小川さゆりさんのYouTube(画像:小川さゆり 元統一教会二世チャンネルより)

 でも、初めてヒアリングに呼んでもらってお願いした時に、議員さんが親身に話を聞いてくれたりとか、その質問に答えてくれたもしくは質問に対して答えたことに肯定的な意見が返ってきた時に、自分の感覚が間違ってなかったんだなっていう安堵感を得ていたように思います。

――さゆりさんとの出会いから現在までを振り返っていただきましたが、小川さんは「宗教」をどういうものだと捉えてますか?

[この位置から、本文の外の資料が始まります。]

theorem Steady.execSpiFetchEvent {edges} (hs : Steady σ s) : SteadyNext σ (execSpiFetchEvent edges s) := by
  unfold Machine.execSpiFetchEvent
  refine (hs.begin.whenServed fun hu => ?_).next
  split
  · exact hu.spiFetch fun hu => hu
  · exact hu.spiFetch .markFetched

theorem Steady.mbxGo {m} (hs : Steady σ s) : Steady σ (s.mbxGo m) := by
  unfold State.mbxGo
  dsimp only
  split <;> exact hs.ask.setMbx

theorem Steady.mbxCommand {i m v} (hs : Steady σ s) : Steady σ (s.mbxCommand i m v) :=
  hs.mgmtWrite fun hu => hu.setMbx.mbxGo.ite hu.setMbx
theorem Steady.execMailboxRead {i m v} (hs : Steady σ s) : SteadyNext σ (execMailboxRead i m v s) :=
  (hs.begin.whenRunning .mbxCommand).next
theorem Steady.execMailboxWrite {i m v} (hs : Steady σ s) : SteadyNext σ (execMailboxWrite i m v s) :=
  (hs.begin.whenRunning .mbxCommand).next

theorem Steady.settle {p r d} (hs : Steady σ s) : Steady σ (s.settle p r d) := by
  unfold State.settle
  split
  · exact hs.setMbx.ite hs
  · exact hs.setSide.ite hs
  · exact hs.setSide.ite hs
  · exact hs

/-! ### Machine/Aggregate.lean -/

theorem Steady.requestHere {p r} (hs : Steady σ s) : Steady σ (s.requestHere p r) :=
  hs.dictRead.answer.ite (hs.pathPut.answer.ite hs.answer)

theorem Steady.execAncestorRequest {p r reply} (hs : Steady σ s) : SteadyNext σ (execAncestorRequest p r reply s) := by
  unfold Machine.execAncestorRequest
  refine (hs.begin.whenRunning fun hu => ?_).next
  refine hu.answer.ite ?_
  split
  · exact hu.answer
  · exact hu.requestHere
  · split
    · exact hu.emit.settle.answer
    · exact hu.settle.answer

theorem Steady.execCounterLatch (hs : Steady σ s) (p) {index sub} : SteadyNext σ (execCounterLatch p index sub s) :=
  (hs.begin.whenRunning fun hu => hu.atTick.dictRead.answer).next

theorem Steady.execAggregateRead {p index sub packages} (hs : Steady σ s) :
    SteadyNext σ (execAggregateRead p index sub packages s) := by
  unfold Machine.execAggregateRead
  refine (hs.begin.whenRunning fun hu => ?_).next
  refine hu.answer.ite ?_
  split
  · exact hu.answer
  · exact hu.emit
  · exact hu.put.foldl .emit

theorem Steady.endAggregate {a} (hs : Steady σ s) : Steady σ (s.endAggregate a) := (hs.put.setNum.ite hs.put.setNum.fault).emit

theorem Steady.execAggregateReply {id package value} (hs : Steady σ s) :
    SteadyNext σ (execAggregateReply id package value s) := by
  unfold Machine.execAggregateReply
  refine (hs.begin.whenRunning fun hu => ?_).next
  split
  · exact hu
  · exact hu.ite (hu.put.endAggregate.ite hu.put)

theorem Steady.execAggregateWindowEnd {id} (hs : Steady σ s) : SteadyNext σ (execAggregateWindowEnd id s) := by
  unfold Machine.execAggregateWindowEnd
  refine (hs.begin.whenRunning fun hu => ?_).next
  split
  · exact hu
  · exact hu.elapse.endAggregate

/-! ### Machine/Buses.lean -/

theorem Steady.startRecovery {bus} (hs : Steady σ s) : Steady σ (s.startRecovery bus) := hs.setBus
theorem Steady.setDimmHot {d h} (hs : Steady σ s) : Steady σ (s.setDimmHot d h) := hs.put
theorem Steady.busFailed {bus what} (hs : Steady σ s) : Steady σ (s.busFailed bus what) :=
  (hs.setSensor.ite hs).ite (hs.setDimmHot.ite hs)

theorem Steady.sensorPoll {entry value} (hs : Steady σ s) : Steady σ (s.sensorPoll entry value) := by
  unfold State.sensorPoll
  refine hs.ite ?_
  split
  · exact hs.elapse.setSensor
  · exact hs.elapse.setSensor
  · exact hs.elapse.emit.setSensor
  · exact hs.elapse.emit.setSensor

小川 どう答えても正確にはならないと思うんですが、人によって使い方が違いますけれど、人生の目的にするよりは何かの目的のための手段である関係の方が良いんじゃないかなと思います。ただ中には宗教が人生の目的になっている人もいますしそれ自体別に悪いことじゃないんですけど、子どもが必ずしもそれについていけるとは限らない。子どもに対しては、宗教と自分との関係と同じじゃなくて、もう少し客観的な見方で見てあげた方が良いと思いますね。

小川りょうさん ©文藝春秋

 統一教会だけでなく、エホバの証人の2世を見ても結構苦労されている人が大勢いて、これまで見逃されてきた過去があります。メディアもあれだけの被害があっても取り上げてこなかった。僕はその声を拾っていくことこそが本来メディアがやることじゃないかなと思うので、今後もずっと追及してほしいですし、今名前が挙がっていないところについてはむしろ先陣切って取り上げてほしいと願っています。